Gänsehautszene des Jahres – der Magic Moment 2018
Normalerweise sind Magic Moments ja eine doch recht kurze Angelegenheit. Meist ein paar Sekunden, und nur hin und wieder vielleicht mal eine knappe Minute (wie letztes Jahr bei "Wonder Woman"). Dass mir jedoch eine Szene schon mal über eine knappe Viertelstunde hinweg immer wieder mal Gänsehaut bescherte, daran könnte ich mich jedoch aus dem Stegreif nicht erinnern. Genau das war jedoch beim Finale von "Bohemian Rhapsody" der Fall, wo vom Filmteam und den Darstellern – die Originaltonspur des Konzerts verwendend – der legendäre Auftritt von Queen bei "Live Aid" 1985 nachgestellt wurde. Klar könnte man jetzt sagen, wozu braucht man das, wenn man sich die Originalaufnahmen gratis auf YouTube ansehen kann. Nur sind diese halt "nur" 4:3 und vergleichsweise unspektakulär inszeniert. Bryan Singer und Dexter Fletcher jedoch machten von den vollen modernen inszenatorischen Möglichkeiten Gebrauch, fügen ein paar kleinere Kamera-Spielereien (wie die Fahrt durch die Beine des Stuhls) ein, schwenken auch immer wieder ins Publikum, zeigen uns Backstage-Reaktionen, und geben dem Auftritt generell genau jene Dynamik, die er zwar dank Freddie Mercurys energiegeladener Performance eh auch in echt hatte, wo diese jedoch aufgrund des unspektakulären Kamerabilds kaum zur Geltung kam.

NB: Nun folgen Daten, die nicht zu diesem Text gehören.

-- ==== Sys2Proof/Machine/Boot.lean ====
section
/-! DEFINITION. Boot (22 R396-R398), warm reset (22 R399), power-off (00 R2), and what of the memory survives them. -/

namespace Sys2Proof.Machine

/-! ## The flash -/

/-- Bytes of the flash from an offset on. -/
def flashBytes (off n : Nat) : List Byte := (List.range n).map fun i => Config.flash (off + i)

/-- A little-endian field of the flash. -/
def flashNat (off n : Nat) : Nat := leNat (flashBytes off n)

def flashZero (off n : Nat) : Bool := (flashBytes off n).all (· = 0)

/-- Where the firmware image begins (22 Table 22.8). -/
def fwBase : Nat := 0x100000

/-- LEN of the image, and the body's offset (22 Table 22.9). -/
def fwLen : Nat := flashNat (fwBase + 8) 8
def fwBody : Nat := fwBase + 0xE60

/-- PUBKEY. -/
def fwKey : List Byte := flashBytes (fwBase + 0x40) 2592

/-- A module entry: kind, offset in the body, size, load address, virtual address. -/
structure FwMod where
  kind : Nat
  off : Nat
  size : Nat
  load : Nat
  vaddr : Nat

/-- The module entries in use. -/
def fwMods : List FwMod :=
  (List.range (min 16 (flashNat (fwBase + 6) 2))).map fun i =>
    let a := fwBase + 0xA60 + 64 * i
    { kind := flashNat a 4, off := flashNat (a + 8) 8, size := flashNat (a + 16) 8, load := flashNat (a + 24) 8,
      vaddr := flashNat (a + 32) 8 }

/-- The longest body (22 Table 22.9). -/
def fwMaxLen : Nat := 0x1E00000

/-- Step 0x01 (22 R398). The ROM reads the region of the image alone, so that a longer body has no signature that verifies (log 82). -/
def bootFirmware : Bool :=
  let ks := fwMods.map FwMod.kind
  decide (fwLen ≤ fwMaxLen) && decide (flashNat fwBase 4 = 0x0157464D) && decide (flashNat (fwBase + 4) 2 = 1) && flashZero (fwBase + 0x10) 48 &&
    decide (Config.sha3 fwKey = Config.romKeyDigest) && fwMods.all (fun m => decide (m.off + m.size ≤ fwLen)) &&
    decide (nubNat ks = ks) && ks.all (fun k => 1 ≤ k && k ≤ 4) && [1, 2, 3].all ks.elem &&
    Config.verify fwKey (Config.sha3 (flashBytes fwBase (0xE60 + fwLen))) (flashBytes (fwBody + fwLen) 4627)

/-- Step 0x02 (22 R397, R398). -/
def bootConfig : Bool := Config.verify fwKey (Config.sha3 (flashBytes 0 0xB60)) (flashBytes 0xB60 4627)

/-- A byte as a signed number, within a limit. -/
def trimOk (off n lim : Nat) : Bool := (flashBytes off n).all fun b => -(lim : Int) ≤ b.toInt && b.toInt ≤ (lim : Int)

/-- Step 0x03 (22 R397). -/
def bootFields : Bool :=
  decide (flashNat 0 4 = 0x0143464C) && decide (flashNat 4 2 = 1) && flashZero 6 2 && flashZero 0x1A 6 && flashZero 0x138 8 &&
    (flashBytes 0x10 8).all (fun b => decide (b.toNat ≤ 32)) && trimOk 0x20 8 40 && trimOk 0x28 8 30 &&
    (flashBytes 0x30 264).all (fun b => decide (b.toNat ≤ 63))

/-- Step 0x04 (22 R400). -/
def bootIdentity : Bool := decide (flashBytes 0x140 2592 = Config.idKey)

/-- The code of the step that stops boot; 0 when all pass (22 R396, Table 22.6). -/
def bootCode : Nat := if !bootFirmware then 1 else if !bootConfig then 2 else if !bootFields then 3 else if !bootIdentity then 4 else 0

/-- The emulation handler's module, kind 4 (22 R398). -/
def fwHandler : Option FwMod := fwMods.find? fun m => m.kind = 4

/-- The emulation handler is loaded: a store like any other to the granules it replaces (21 R378, 22 R398). -/
def State.loadHandler (s : State) (m : FwMod) : State :=
  s.storeAccs
    [{ loc := { key := m.load, tagged := false, l2s := 0, cp := 0 }, data := flashBytes (fwBody + m.off) m.size, bnd := 0 }]

/-- The rings begin with the first microsecond that starts from now on (09 R184). -/
def ringsFrom (now : Nat) : Sparse Ring :=
  (List.range 8).foldl (fun m d => Sparse.set Ring.reset m d { Ring.reset with us := (now + 999) / 1000 }) []

/-- The boot ROM runs (22 R396): a failure leaves only BOOTSTAT and RSTCTL; else the handler is loaded, EMVEC and FLDOM.ID are
set, and the measurement log is started. -/
def State.boot (s : State) : State :=
  let ok := bootCode = 0
  let k := if ok then (match fwHandler with
    | some m => s.loadHandler m
    | none => s) else s
  { k with
      rings := ringsFrom s.time.toNat,
      booted := decide ok,
      measLog := if ok then [(1, .rom), (2, .firmware), (3, .config)] else [],
      csr := { s.csr with
        bootStat := BitVec.ofNat 8 bootCode,
        emvec := if ok then (match fwHandler with
          | some m => BitVec.ofNat 64 (m.vaddr % 2 ^ 56 / 8 * 8)
          | none => 0) else 0,
        fldomId := if ok then BitVec.ofNat 10 (flashNat 0x18 2) else 0 } }

/-- The digest an entry of the measurement log holds (22 R401). -/
def Digest.bits : Digest → BitVec 512
  | .rom => Config.romDigest
  | .firmware => Config.sha3 (flashBytes fwBase (0xE60 + fwLen + 4627))
  | .config => Config.sha3 (flashBytes 0 (0xB60 + 4627))
  | .given d => d

/-! ## What survives -/

/-- Memory keeps the older value of a sector that a lost cache held newer (00 R2, log 31). -/
def State.loseSector (s : State) (b : Behind) : State :=
  let s1 : State := match b.data with
    | some d => { s.writeBytes (64 * b.sec) d.1 with poison := (s.poison.filter fun u => u / 8 ≠ b.sec) ++ d.2 }
    | none => s
  match b.tag with
  | some g =>
    { s1.setTag (64 * b.sec) g.1 with badTags := (s1.badTags.filter fun n => n ≠ b.sec) ++ (if g.2 then [b.sec] else []) }
  | none => s1

/-- What the caches alone held is lost. -/
def State.loseDirty (s : State) : State := s.behind.foldl State.loseSector s

/-- 22 R399, 00 R2: memory, its tags and its poison, and ALMCAUSE are kept; TIME goes on (19 R367, log 6); everything else is
at reset, and the boot ROM runs. When the next in-field test is due is the model's choice: INTERVAL after TIME 0, as at power-on (21 R387,
log 107). -/
def State.warm (s : State) : State :=
  let k := s.loseDirty
  ({ State.reset with
      time := s.time, mem := k.mem, tags := k.tags, poison := k.poison.filter (fun g => 8 * g < padBase),
      badTags := k.badTags.filter (fun n => 64 * n < padBase),
      csr := { Csr.reset with almCause := s.csr.almCause },
      almQuiet := s.almQuiet, almTie := s.almTie, hostOut := s.hostOut, fenOut := s.fenOut, quoteOut := s.quoteOut, agenda := s.agenda,
      free := s.free + 1, nextId := s.nextId } : State).boot

/-- Power is removed (00 R2): what lies outside the package, host and CXL memory and the peers, keeps what it held apart from the
package's caches. -/
def State.dark (s : State) : State :=
  let k := s.loseDirty
  { State.reset with
      mem := k.mem.filter fun c => 2 ^ 52 ≤ c.1, tags := k.tags.filter fun c => 2 ^ 46 ≤ c.1, powered := false, booted := false,
      poison := k.poison.filter (fun g => 2 ^ 52 ≤ 8 * g && 8 * g < padBase),
      badTags := k.badTags.filter (fun n => 2 ^ 52 ≤ 64 * n && 64 * n < padBase), measLog := [], agenda := s.agenda, free := s.free + 1, nextId := s.nextId }

/-- Power returns (22 R396). -/
def State.light (s : State) : State := if s.powered then s else { s with powered := true }.boot

end Sys2Proof.Machine
end

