/-- From 50 ns after an alarm to 150 ns after it no tile issues; from the alarm on where none could issue when it came (22 R395). -/
def State.stalled (s : State) : Bool :=
  s.forcedAt.any fun p => decide ((s.time - p.1).toNat < 150) && (p.2 || decide (50 < (s.time - p.1).toNat))

/-- One quarter's turn in a tile: the gang that issues, if any. A tile that switches or dozes, or that an alarm stops, has no cycles (09
R171). -/
def State.quarter (s0 : State) (t : Nat) : Turn :=
  let s := s0.updTile t fun x => x.beginTurn (s0.time.toNat / 50)
  if s.stalled then .none s0
  else if (s.tile t).issues && s.up then
    let q := (s.tile t).turn
    let sa := s.parkFull t (s.readyGangs t q)
    let rs := sa.readyGangs t q
    let s1 := (sa.dropReserve t).reserveFor t rs
    let held := decide ((s1.tile t).cycle ≤ Sparse.get 0 (s1.tile t).slotHeld q) && decide (0 < Sparse.get 0 (s1.tile t).slotHeld q)
    match firstReady (rs.filter fun r => !held && s1.eligible t r) with
    | some r =>
      let s2 := s1.countPassed t rs (some r.key)
      .issue r (if r.holdsTwo then s2.updTile t fun x => { x with slotHeld := Sparse.set 0 x.slotHeld q (x.cycle + 1) } else s2)
    | .none => .none (s1.countPassed t rs none)
  else if (s.tile t).phase = .stopping && !(s.tile t).doze then .none s
  else .none s0

/-- The turns of a tile up to the next issue, or to the end of its cycle: n turns at most. -/
def State.turns (s : State) (t : Nat) : Nat → Turn
  | 0 => .none s
  | n + 1 =>
    match s.quarter t with
    | .issue r s1 => .issue r s1
    | .none s1 => if (s1.tile t).qturn = 4 then .none s1 else s1.turns t n

/-- The state in which the instruction of a gang is executed: what its fetch left, and the gang in focus. -/
def State.focusOn (s : State) (t : Nat) (r : Ready) : State :=
  let s1 :=
    if r.pres then s
    else
      match s.group? t r.slot with
      | some g => (match s.fetch t g (r.l.headD 0) with
        | .words s1 .. => s1
        | _ => s).useLines t g (r.l.headD 0) r.w0
      | none => s
  { s1 with focus := { tile := t, slot := r.slot, slices := r.l } }

/-- The opcode of a word is one of the matrix unit's (14 R282). -/
def isMatrixOpcode (w0 : DWord) : Bool := 0x260 ≤ opcodeOf w0 && opcodeOf w0 ≤ 0x264

/-- A decode breach: ILLEGAL with CODE 0x00 in every slice of the gang (05 R94); a word with an opcode of the matrix unit is a rendezvous
point, at which convergence is checked first (14 R282). -/
def execBreach (w0 w1 : DWord) (s : State) : Host.Outcome State Fault Refusal :=
  if isMatrixOpcode w0 then runColl s (.undefinedOpcode w0 w1) (breachColl (opcodeOf w0 ≠ 0x261)) noIssue
  else runSlices s (.undefinedOpcode w0 w1) fun _ _ _ => .error (illegal 0)

/-! ## The machine about to run one instruction -/

/-- The entries that map the first 1 GiB of ASID 0 to the same addresses of this package's data, tagged, readable, writable and
executable (17 Tables 17.1 to 17.4): the ASID table at 0, and tables from `b` on. -/
def mapEntries (home b : Nat) : List (Nat × Nat) :=
  [(0, b + 1), (8, 0), (b, b + 0x1000 + 1), (b + 0x1000, b + 0x2000 + 1), (b + 0x2000, home * 2 ^ 54 + 0x3F)]

/-- A slice at an address, all its lanes active, with nothing in its registers but what is given. -/
def Slice.starting (pc : DWord) (s : Sparse DWord) : Slice :=
  { Slice.absent with live := true, pc := pc, lmask := 0b1111, s := s, wins := [(0, 0)] }
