/-- 07 R149: in ascending index, each performing slice writes its quarter's generator. -/
def Obligations.SrseedCompletes : Prop :=
  ∀ (s : State) (g : Group) (l : List Nat) (c : UClass) (cost : Nat) (h : Hdr) (a : SReg), Issues s (.srseed h a) g l c cost →
    Made s (.srseed h a) g l cost (l.foldl (fun r k =>
      let x := g.slice k
      let e := ctxOf s s.focus.tile s.focus.slot g k
      put (if e.performs x h then r.updTile s.focus.tile fun y => y.setSr (s.focus.slot / 16) (e.rdS x 0 a.toNat) else r) e
        (x.adv (.srseed h a))) s)

/-- 06 R123: with the divergence stack empty the lanes leave for good, and a slice without lanes retires; arrivals that waited for it
are made (10 R194), and a held pre-emption may be let through (18 R340). A slice whose stack is not empty raises ILLEGAL, with the CODE 0x03 of
log 26. -/
def Obligations.ExitCompletes : Prop :=
  ∀ (s : State) (g : Group) (l : List Nat) (c : UClass) (cost : Nat) (h : Hdr), Issues s (.exit h) g l c cost →
    Divided s (.exit h) g l cost (afterBeat (.exit h) s) fun k =>
      let x := g.slice k
      let rest := x.lmask &&& ~~~(mask4 ((ctxOf s s.focus.tile s.focus.slot g k).guarded x h))
      if x.div ≠ [] then .error (illegal 3)
      else if rest = 0 then .ok { x with live := false, lmask := 0, wins := [], wait := .run, async := [], arrv := 0 }
      else .ok { x.adv (.exit h) with lmask := rest }

/-- 06 R126, 18 R343, 05 R98: the slices in which the instruction is performed take its trap, and the others go on. -/
def Obligations.TrapInstructionsTrap : Prop :=
  ∀ (s : State) (i : Instr) (g : Group) (l : List Nat) (c : UClass) (cost : Nat), isTrap i → Issues s i g l c cost →
    Divided s i g l cost id fun k =>
      match raises i (ctxOf s s.focus.tile s.focus.slot g k) (g.slice k) with
      | some tr => .error tr
      | none => .ok ((g.slice k).adv i)

/-- 06 R112, R116, R117-R120, 07 R136, 08 R155, 10 R194-R197, 18 R344, R347, R348: where an instruction of one slice traps on its
operands, what it raises; the slices that do not trap complete. The CODE of each ILLEGAL (log 26), what an empty divergence stack under
CONT means (log 84), and that CHKB's slices trap each for themselves (log 108) are the model's readings. -/
def Obligations.SliceInstructionsTrap : Prop :=
  ∀ (s : State) (i : Instr) (g : Group) (l : List Nat) (c : UClass) (cost : Nat) (y : Nat → Except Trap Slice), Issues s i g l c cost →
    (∀ k ∈ l, plainOutcome i c (ctxOf s s.focus.tile s.focus.slot g k) (g.slice k) = some (y k)) →
      Divided s i g l cost (afterBeat i s) y

/-- 18 R336: in user mode a privileged instruction raises ILLEGAL with CODE 0x02, and does nothing else; the slices in which it is not
performed go on. -/
def Obligations.PrivilegedTrapsInUserMode : Prop :=
  ∀ (s : State) (i : Instr) (g : Group) (l : List Nat) (c : UClass) (cost : Nat) (h : Hdr), privHdr i = some h → Issues s i g l c cost →
    let acts (k : Nat) : Bool := (ctxOf s s.focus.tile s.focus.slot g k).performs (g.slice k) h
    (∀ k ∈ l, acts k = true → (g.slice k).pm = false) →
      Divided s i g l cost (afterBeat i s) fun k => if acts k then .error (illegal 2) else .ok ((g.slice k).adv i)

/-- 13 R263, R264, R270, R276, R277: where no slice waits; a slice whose checks fail traps, and the others act. How F advances past the queue
(log 48), and that BUFFER stands before R272's clearing and SP_RANGE before BUFFER (log 110), are the model's readings. -/
def Obligations.BufferInstructionsComplete : Prop :=
  ∀ (s : State) (i : Instr) (g : Group) (l : List Nat) (c : UClass) (cost : Nat) (m : State) (trs : List (Nat × Trap)), Issues s i g l c cost →
    inTurns (fun r k => bufferTurn i r (ctxOf s s.focus.tile s.focus.slot g k) (g.slice k)) s l = some (m, trs) → Parted s i g l cost m trs

/-- 13 R264, R267, R270-R272, R274: where no slice waits for a slot; a slice whose checks fail traps, in R270's order, and the others' copies
enter. Unused strides as 0 and the unchecked dense side of CPYG are the model's readings (log 48). -/
def Obligations.CopiesEnterTheQueue : Prop :=
  ∀ (s : State) (i : Instr) (g : Group) (l : List Nat) (c : UClass) (cost : Nat) (m : State) (trs : List (Nat × Trap)), Issues s i g l c cost →
    inTurns (fun r k => copyTurn i r (ctxOf s s.focus.tile s.focus.slot g k) (g.slice k)) s l = some (m, trs) → Parted s i g l cost m trs

/-- 10 R187, R194, R196: where no slice waits; one that may not arrive traps. When the last live slice has come, the group's arrival is on
its way. The CODE of each ILLEGAL (log 26), an interrupted BARS that arrives anew (log 19) and a joiner that has arrived in GEN + 1 (log 100) are
the model's readings. -/
def Obligations.ArrivalsComplete : Prop :=
  ∀ (s : State) (i : Instr) (g : Group) (l : List Nat) (c : UClass) (cost : Nat) (m : State) (trs : List (Nat × Trap)),
    (arrival i).isSome → Issues s i g l c cost →
      inTurns (fun r n => arriveTurn i r (ctxOf s s.focus.tile s.focus.slot g n) (g.slice n)) s l = some (m, trs) →
        Parted s i g l cost (afterBeat i s m) trs

/-- 19 R369-R371: a slice whose checks pass enters the queue, and one of whose checks any fails raises ILLEGAL with CODE 0x03; that they
are made at issue alone is the model's reading (log 78). -/
def Obligations.SluiceInstructionsEnterTheQueue : Prop :=
  ∀ (s : State) (i : Instr) (g : Group) (l : List Nat) (c : UClass) (cost : Nat) (m : State) (trs : List (Nat × Trap)), Issues s i g l c cost →
    inTurns (fun r k => sluiceTurn i r (ctxOf s s.focus.tile s.focus.slot g k) (g.slice k)) s l = some (m, trs) → Parted s i g l cost m trs

/-- 18 R336, R342-R345, R347, R348: where no slice waits; one whose checks fail traps, and the others complete. A return may let REGRANT or a
held pre-emption be taken (R340, R351), and HALT.kill ends the group once every live slice has halted (R348). The CODE of each ILLEGAL that no
rule gives (log 26), that RGH's low bits load as 0 (log 83), and that a beat's context pages are found first (log 76) are the model's readings. -/
def Obligations.PrivilegedInstructionsComplete : Prop :=
  ∀ (s : State) (i : Instr) (g : Group) (l : List Nat) (c : UClass) (cost : Nat) (m : State) (trs : List (Nat × Trap)), Issues s i g l c cost →
    turns i s g l (privTurn i) = some (m, trs) → Parted s i g l cost (afterBeat i s m) trs

/-- 11 R208-R235, 12 R240, R247, R251: where no slice traps and nothing makes the beat wait. The model's readings are the entry that an
acquire or release without a lane leaves (log 47), the values after a broken LD.inv (log 77), the line requests (log 20), the lane of
an access with an S base (log 71), and which bits of an address count (log 27). -/
def Obligations.MemoryInstructionsComplete : Prop :=
  ∀ (s : State) (i : Instr) (g : Group) (l : List Nat) (c : UClass) (cost : Nat) (m : State), Issues s i g l c cost →
    memAfter i s s.focus.tile s.focus.slot g l = some m → Made s i g l cost m

/-- 04 R76, 11 R208, R209, R217, R224, 21 R379: the beat's first check that fails is the trap of every slice of it, and nothing is accessed:
first of the accesses; then, before a page counts, of the table entries, which no lookup may use poisoned; and where no load waits, of
the data, the tag that a store builds on, and an atomic's granule. What is consumed is logged. LANES of an access with an S base (log 71), LANES
of SP_RANGE (log 81), the type in which a stored value's magnitude is read (logs 44, 23), which accesses consume (logs 30, 45), and the trap
of the whole beat (log 30) are the model's readings. -/
def Obligations.MemoryChecksTrapTheBeat : Prop :=
  ∀ (s : State) (i : Instr) (g : Group) (l : List Nat) (c : UClass) (cost : Nat), Issues s i g l c cost →
    let t := s.focus.tile
    let q := s.focus.slot
    (∀ (F : MemForm) (tr : Trap), memForm i = some F → memTrap F s t q g l = some tr → Trapped s i l fun _ => tr) ∧
    (∀ (rs : List LaneReq), lookedUp i s t q g l = some rs → s.walkHeld t g.asid (rs.map LaneReq.va) = false →
      ∀ a rest, (rs.filter fun r => (s.walkPoison t g.asid r.va).isSome) = a :: rest →
        let ad := (s.walkPoison t g.asid a.va).getD 0
        let p := consumed s t g ad (s.arrayOf noTile ad) ((a :: rest).map LaneReq.lane)
        TrapsIn s (afterBeat i s p.1) i l (fun _ => p.2) 0) ∧
    (∀ (F : MemForm) (s1 : State) (ps : List BeatPage), memForm i = some F → memTrap F s t q g l = none →
      memPages F s t q g l = some (s1, ps) → memWaits i F s1 t g (memHere F s1 ps t q g l s) = false →
        let b := memPoison i F s s1 ps t q g l
        ∀ a rest, b.1 = a :: rest →
          let ad := s1.badUnit b.2 a.2.key F.n
          let p := consumed s1 t g ad (s1.arrayOf b.2 ad) ((a :: rest).map fun r => r.1.lane)
          TrapsIn s p.1 i l (fun _ => p.2) 0)

/-- 11 R224, 17 R325-R327, 18 R338: a beat that accesses memory, or a stack, frame or context item beside it, and that finds a page with
a cause: each such page gives a record, numbered in the beat, nothing is accessed, and every slice takes the vector of record 0. That
stack, frame and context pages are the whole beat's (log 76), CCTL's vector (log 28) and a future's code (log 24) are the model's. -/
def Obligations.PagesFaultTheBeat : Prop :=
  ∀ (s : State) (i : Instr) (g : Group) (l : List Nat) (c : UClass) (cost : Nat) (kind : AccKind) (nr : Bool) (rs : List LaneReq),
    Issues s i g l c cost → pagedReqs i s s.focus.tile s.focus.slot g l = some (kind, nr, rs) →
      lookStops s s.focus.tile g rs = false →
        let p := s.translate s.focus.tile g.asid kind (fun lane => (g.slice (lane / 4)).pm) (rs.map fun r => (r.lane, r.va))
        ∀ b rest, (p.1.filter fun b => decide (b.page.cause ≠ 0) && !(nr && decide (b.page.cause = 2))) = b :: rest →
          let recs := (b :: rest).zipIdx.map fun q => p.2.beatRec s.focus.tile g kind q.1.page.cause (rest.length + 1) q.2 q.1
          let hit (r : LaneReq) : Bool :=
            (b :: rest).any fun q => decide (q.page.base ≤ r.va) && decide (r.va < q.page.base + 2 ^ q.page.bits_)
          let vec := if b.page.cause = 1 ∨ b.page.cause = 2 ∨ kind = .cctl then 0x08 else 0x09
          let tr : Trap :=
            { mkTrap vec 0 with
              lanes := some (laneMask ((rs.filter hit).map LaneReq.lane)), aux0 := BitVec.ofNat 64 b.va,
              aux1 := packBits [(rest.length + 1, 8), (b.page.cause, 0)] }
          TrapsIn s (afterBeat i s { p.2.sendRecords p.2.nextId recs with nextId := p.2.nextId + 1 }) i l (fun _ => tr) p.2.nextId

/-- 10 R199, R204, 11 R232-R234, 12 R252, 17 R332. That a FENCE is an entry of the group's store queue, and what it waits for (log 47), and
the causes that PGREQ and PREF pass over (log 46) are the model's readings. -/
def Obligations.FencesAndHintsComplete : Prop :=
  ∀ (s : State) (i : Instr) (g : Group) (l : List Nat) (c : UClass) (cost : Nat) (m : State), Issues s i g l c cost →
    hintAfter i s s.focus.tile s.focus.slot g l = some m → Made s i g l cost m

/-- 16 R318, R319: where every record passes its checks, and where one does not. That the beat is checked as one, and its records are one
entry of the store queue (log 51), and ILLEGAL's CODE (log 26), are the model's reading. -/
def Obligations.SpawnCompletes : Prop :=
  ∀ (s : State) (g : Group) (l : List Nat) (c : UClass) (cost : Nat) (h : Hdr) (pd : PReg) (a : VReg),
    Issues s (.spawn h pd a) g l c cost →
      (∀ m, spawnAfter (.spawn h pd a) h pd a s s.focus.tile s.focus.slot g l = some m → Made s (.spawn h pd a) g l cost m) ∧
      ∀ tr, spawnCheck s s.focus.tile g (spawnRecs s s.focus.tile s.focus.slot g l h a) = some tr →
        Trapped s (.spawn h pd a) l fun _ => tr

/-- 06 R121: while a live slice has yet to come, those that have come wait. -/
def Obligations.CollectivesWaitForTheGroup : Prop :=
  ∀ (s : State) (i : Instr) (g : Group) (l : List Nat), isCollective i → Arrives s i g l →
    (∃ k ∈ g.liveIdx, k ∉ l ∧ (g.slice k).wait.coll? = none) → ∃ m, Arrived s i g l m ∧ exec i s = .next m

/-- 06 R121, R122, 08 R158-R167, 10 R189-R191, 14 R282: once every live slice has come to one address, and where no check fails. A
cross-lane or matrix instruction is then presented, and issues as `PresentedCollectivesComplete` says. The slices that a SETW adds (log 50) and
results of exited slices (log 98) are the model's readings. -/
def Obligations.CollectivesComplete : Prop :=
  ∀ (s : State) (i : Instr) (g : Group) (l : List Nat), isCollective i → Arrives s i g l → Gathered g i l →
    (∀ k ∈ g.liveIdx, (g.slice k).pc = g.leader.pc) →
      (∀ m p, Arrived s i g l m → gathered m s.focus.tile s.focus.slot = some p →
        (collective (withHint 0 i) p.1 s.focus.tile s.focus.slot p.2).isSome) →
        ∃ m p r, Arrived s i g l m ∧ gathered m s.focus.tile s.focus.slot = some p ∧
          collective (withHint 0 i) p.1 s.focus.tile s.focus.slot p.2 = some r ∧ exec i s = .next r

/-- 08 R158-R167, 09 R183, 14 R282, R284-R295: the one issue of a cross-lane or matrix instruction that a group presents, where the
allowance covers it and, for the matrix unit, where the unit is free and B is there. The draw states that an MST takes at acceptance (log 41),
the lanes of retired slices after a resume (log 97), the moment at which a latch falls (log 69) and ex of special values (log 91) are the
model's readings. -/
def Obligations.PresentedCollectivesComplete : Prop :=
  ∀ (s : State) (i : Instr) (g : Group) (m : State), s.powered = true → s.booted = true →
    s.group? s.focus.tile s.focus.slot = some g → (s.focus.slices.any fun k => (g.slice k).live) = true →
      g.presented? = some (withHint 0 i) → presented (withHint 0 i) s s.focus.tile s.focus.slot g = some m → exec i s = .next m.fresh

Insgesamt sorgt man mit dieser (verkürzten; auf Blu-Ray wird der gesamte nachgestellte Auftritt drauf sein, und ich freu mich darauf jetzt schon wie ein Schnitzel) Rekonstruktion für ein energiegeladenes, aufpeitschendes Finale, dass dafür sorgt, dass ich bei meinen drei Kinobesuchen den Saal mit einem absoluten Hochgefühl verließ.
Runner-Up: "Roma" – die aufgrund der Inszenierung (mit der langsam zurückschwenkenden Kamera) sowohl packende, wunderschöne als auch sehr berührende Szene am Strand.